Below are some entries. Repeat exactly the lines from the one with "-- ==== Sys2Proof/Machine/Commands.lean" through the one with "(45_commands.md R205). -/", and only those.

====== DATASET CONTENT

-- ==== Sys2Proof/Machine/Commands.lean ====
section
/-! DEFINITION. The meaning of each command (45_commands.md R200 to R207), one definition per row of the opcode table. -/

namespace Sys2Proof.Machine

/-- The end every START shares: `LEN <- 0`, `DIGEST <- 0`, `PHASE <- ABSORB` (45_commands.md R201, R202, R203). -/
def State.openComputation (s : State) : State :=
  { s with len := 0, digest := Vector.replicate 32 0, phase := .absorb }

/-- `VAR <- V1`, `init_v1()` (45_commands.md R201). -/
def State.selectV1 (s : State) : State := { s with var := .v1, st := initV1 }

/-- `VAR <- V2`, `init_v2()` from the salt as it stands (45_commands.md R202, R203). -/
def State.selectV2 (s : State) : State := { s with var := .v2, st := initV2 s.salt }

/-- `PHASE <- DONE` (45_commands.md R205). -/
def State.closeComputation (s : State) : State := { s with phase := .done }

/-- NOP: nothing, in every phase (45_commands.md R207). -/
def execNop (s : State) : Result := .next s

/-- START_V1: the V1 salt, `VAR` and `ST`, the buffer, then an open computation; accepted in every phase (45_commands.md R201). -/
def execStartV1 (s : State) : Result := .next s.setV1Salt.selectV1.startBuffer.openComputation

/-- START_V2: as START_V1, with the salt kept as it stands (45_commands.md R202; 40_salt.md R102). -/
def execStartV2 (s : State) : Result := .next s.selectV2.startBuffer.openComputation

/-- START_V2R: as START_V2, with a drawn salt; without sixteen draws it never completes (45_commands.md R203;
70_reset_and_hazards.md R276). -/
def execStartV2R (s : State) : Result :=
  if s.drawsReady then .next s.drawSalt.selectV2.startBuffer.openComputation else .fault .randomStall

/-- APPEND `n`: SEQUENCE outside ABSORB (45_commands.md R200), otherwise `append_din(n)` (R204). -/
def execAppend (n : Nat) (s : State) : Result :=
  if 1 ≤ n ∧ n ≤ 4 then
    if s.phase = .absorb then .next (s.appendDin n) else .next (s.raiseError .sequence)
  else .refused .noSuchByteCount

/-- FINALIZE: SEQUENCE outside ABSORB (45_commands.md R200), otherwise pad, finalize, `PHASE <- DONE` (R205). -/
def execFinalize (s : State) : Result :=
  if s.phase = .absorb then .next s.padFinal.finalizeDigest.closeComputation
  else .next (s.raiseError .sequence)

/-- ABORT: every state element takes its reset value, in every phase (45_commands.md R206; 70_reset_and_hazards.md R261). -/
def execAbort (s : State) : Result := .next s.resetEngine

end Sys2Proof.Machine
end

============
====== DATASET CONTENT

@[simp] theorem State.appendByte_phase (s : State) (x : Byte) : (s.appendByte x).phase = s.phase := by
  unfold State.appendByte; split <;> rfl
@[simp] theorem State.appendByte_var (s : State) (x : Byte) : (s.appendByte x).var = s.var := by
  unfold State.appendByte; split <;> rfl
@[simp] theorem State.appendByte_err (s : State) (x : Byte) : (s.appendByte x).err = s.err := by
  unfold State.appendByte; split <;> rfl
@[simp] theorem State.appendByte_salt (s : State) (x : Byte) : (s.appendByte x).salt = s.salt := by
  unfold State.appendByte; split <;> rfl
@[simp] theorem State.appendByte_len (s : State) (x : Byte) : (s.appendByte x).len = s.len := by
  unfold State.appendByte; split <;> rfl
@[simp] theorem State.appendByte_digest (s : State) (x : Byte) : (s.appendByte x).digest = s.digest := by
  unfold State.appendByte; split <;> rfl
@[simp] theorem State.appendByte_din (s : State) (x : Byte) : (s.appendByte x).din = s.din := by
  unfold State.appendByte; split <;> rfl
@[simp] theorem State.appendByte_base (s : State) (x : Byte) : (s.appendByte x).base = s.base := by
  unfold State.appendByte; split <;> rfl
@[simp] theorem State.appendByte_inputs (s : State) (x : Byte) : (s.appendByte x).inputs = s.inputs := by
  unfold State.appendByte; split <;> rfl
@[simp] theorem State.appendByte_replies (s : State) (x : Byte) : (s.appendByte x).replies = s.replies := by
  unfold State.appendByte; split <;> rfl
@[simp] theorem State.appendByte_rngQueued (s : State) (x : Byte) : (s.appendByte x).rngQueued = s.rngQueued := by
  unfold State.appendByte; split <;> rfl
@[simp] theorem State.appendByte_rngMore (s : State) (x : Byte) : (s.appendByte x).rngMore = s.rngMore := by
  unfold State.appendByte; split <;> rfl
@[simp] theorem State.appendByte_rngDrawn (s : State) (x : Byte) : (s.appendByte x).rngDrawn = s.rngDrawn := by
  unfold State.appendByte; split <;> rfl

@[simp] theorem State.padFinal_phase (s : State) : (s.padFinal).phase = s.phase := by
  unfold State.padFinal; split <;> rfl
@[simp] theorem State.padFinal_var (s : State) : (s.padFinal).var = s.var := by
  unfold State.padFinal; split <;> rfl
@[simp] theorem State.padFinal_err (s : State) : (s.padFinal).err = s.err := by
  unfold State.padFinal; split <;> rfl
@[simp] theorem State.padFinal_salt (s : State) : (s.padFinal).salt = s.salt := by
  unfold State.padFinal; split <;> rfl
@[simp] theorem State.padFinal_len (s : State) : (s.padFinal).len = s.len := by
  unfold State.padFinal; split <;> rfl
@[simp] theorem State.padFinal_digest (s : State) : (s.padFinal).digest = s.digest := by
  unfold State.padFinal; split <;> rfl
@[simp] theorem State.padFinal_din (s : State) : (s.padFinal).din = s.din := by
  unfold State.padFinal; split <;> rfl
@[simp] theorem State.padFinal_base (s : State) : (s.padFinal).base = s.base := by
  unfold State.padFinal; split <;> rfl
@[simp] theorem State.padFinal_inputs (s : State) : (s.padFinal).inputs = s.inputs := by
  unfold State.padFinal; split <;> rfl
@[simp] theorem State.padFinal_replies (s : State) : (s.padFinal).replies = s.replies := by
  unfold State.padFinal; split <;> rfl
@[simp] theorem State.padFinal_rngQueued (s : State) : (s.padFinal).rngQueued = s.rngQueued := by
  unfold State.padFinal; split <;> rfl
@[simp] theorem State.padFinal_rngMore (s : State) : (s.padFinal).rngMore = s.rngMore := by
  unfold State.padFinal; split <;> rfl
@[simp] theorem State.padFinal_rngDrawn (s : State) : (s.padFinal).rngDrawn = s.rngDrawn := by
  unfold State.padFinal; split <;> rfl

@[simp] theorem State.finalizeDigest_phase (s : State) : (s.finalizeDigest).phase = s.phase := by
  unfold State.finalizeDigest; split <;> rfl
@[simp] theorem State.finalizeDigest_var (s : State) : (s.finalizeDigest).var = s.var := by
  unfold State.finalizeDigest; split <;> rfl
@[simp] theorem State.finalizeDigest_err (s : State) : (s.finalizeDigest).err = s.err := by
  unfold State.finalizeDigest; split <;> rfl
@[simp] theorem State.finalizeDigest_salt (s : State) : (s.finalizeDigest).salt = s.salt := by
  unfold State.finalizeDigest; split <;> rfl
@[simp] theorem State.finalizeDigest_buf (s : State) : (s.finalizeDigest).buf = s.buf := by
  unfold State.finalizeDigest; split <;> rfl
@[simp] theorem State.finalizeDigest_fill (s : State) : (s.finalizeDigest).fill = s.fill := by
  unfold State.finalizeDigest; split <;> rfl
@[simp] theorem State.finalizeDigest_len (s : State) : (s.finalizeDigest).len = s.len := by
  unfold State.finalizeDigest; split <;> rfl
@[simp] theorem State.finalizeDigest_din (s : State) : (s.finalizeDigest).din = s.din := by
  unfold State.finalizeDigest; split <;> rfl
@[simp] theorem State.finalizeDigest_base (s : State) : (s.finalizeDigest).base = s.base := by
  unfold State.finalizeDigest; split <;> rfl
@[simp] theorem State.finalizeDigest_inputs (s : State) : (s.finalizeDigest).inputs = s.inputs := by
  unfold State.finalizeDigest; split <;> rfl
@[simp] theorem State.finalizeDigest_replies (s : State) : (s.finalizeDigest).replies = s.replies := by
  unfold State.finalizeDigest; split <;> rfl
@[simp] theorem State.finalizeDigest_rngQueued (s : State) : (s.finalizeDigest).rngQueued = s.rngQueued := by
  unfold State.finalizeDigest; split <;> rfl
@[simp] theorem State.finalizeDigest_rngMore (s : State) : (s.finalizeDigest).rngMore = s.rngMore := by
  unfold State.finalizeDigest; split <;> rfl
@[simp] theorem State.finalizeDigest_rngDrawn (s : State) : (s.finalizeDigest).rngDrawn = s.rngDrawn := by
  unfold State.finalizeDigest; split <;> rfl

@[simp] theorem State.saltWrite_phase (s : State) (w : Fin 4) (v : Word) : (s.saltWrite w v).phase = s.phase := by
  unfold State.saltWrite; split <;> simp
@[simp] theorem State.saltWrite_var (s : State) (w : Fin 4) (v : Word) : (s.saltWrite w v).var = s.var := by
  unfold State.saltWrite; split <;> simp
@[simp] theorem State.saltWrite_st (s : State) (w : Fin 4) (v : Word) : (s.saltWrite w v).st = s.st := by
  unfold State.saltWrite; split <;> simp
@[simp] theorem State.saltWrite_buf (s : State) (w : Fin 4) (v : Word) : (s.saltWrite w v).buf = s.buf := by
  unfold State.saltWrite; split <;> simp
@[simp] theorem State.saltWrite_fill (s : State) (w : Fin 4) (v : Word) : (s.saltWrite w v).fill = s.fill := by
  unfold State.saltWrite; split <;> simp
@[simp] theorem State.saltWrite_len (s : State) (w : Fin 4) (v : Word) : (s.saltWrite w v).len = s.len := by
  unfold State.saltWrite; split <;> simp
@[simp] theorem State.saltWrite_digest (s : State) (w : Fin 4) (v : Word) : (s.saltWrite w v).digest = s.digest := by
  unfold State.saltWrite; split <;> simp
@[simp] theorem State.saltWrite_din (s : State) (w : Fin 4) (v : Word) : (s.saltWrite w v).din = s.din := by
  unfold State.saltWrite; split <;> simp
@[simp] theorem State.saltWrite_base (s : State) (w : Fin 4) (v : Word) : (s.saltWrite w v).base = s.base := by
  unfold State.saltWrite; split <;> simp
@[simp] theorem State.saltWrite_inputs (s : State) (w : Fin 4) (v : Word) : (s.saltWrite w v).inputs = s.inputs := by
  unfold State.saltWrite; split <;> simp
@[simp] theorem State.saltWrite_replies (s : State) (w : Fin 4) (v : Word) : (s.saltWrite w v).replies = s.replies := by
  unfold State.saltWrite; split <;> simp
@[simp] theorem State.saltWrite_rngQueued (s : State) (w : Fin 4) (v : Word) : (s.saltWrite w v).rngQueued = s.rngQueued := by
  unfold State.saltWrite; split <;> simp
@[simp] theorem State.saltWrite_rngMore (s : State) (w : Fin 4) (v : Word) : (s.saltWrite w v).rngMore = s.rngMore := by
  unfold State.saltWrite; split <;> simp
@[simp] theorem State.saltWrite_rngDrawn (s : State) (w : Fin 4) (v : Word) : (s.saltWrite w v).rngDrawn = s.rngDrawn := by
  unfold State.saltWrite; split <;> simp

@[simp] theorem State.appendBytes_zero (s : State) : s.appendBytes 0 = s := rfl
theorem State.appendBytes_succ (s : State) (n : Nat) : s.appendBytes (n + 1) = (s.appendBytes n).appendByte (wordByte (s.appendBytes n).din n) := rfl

============

> **TASK RESULT**
-- ==== Sys2Proof/Machine/Commands.lean ====
section
/-! DEFINITION. The meaning of each command (45_commands.md R200 to R207), one definition per row of the opcode table. -/

namespace Sys2Proof.Machine

/-- The end every START shares: `LEN <- 0`, `DIGEST <- 0`, `PHASE <- ABSORB` (45_commands.md R201, R202, R203). -/
def State.openComputation (s : State) : State :=
  { s with len := 0, digest := Vector.replicate 32 0, phase := .absorb }

/-- `VAR <- V1`, `init_v1()` (45_commands.md R201). -/
def State.selectV1 (s : State) : State := { s with var := .v1, st := initV1 }

/-- `VAR <- V2`, `init_v2()` from the salt as it stands (45_commands.md R202, R203). -/
def State.selectV2 (s : State) : State := { s with var := .v2, st := initV2 s.salt }

/-- `PHASE <- DONE` (45_commands.md R205). -/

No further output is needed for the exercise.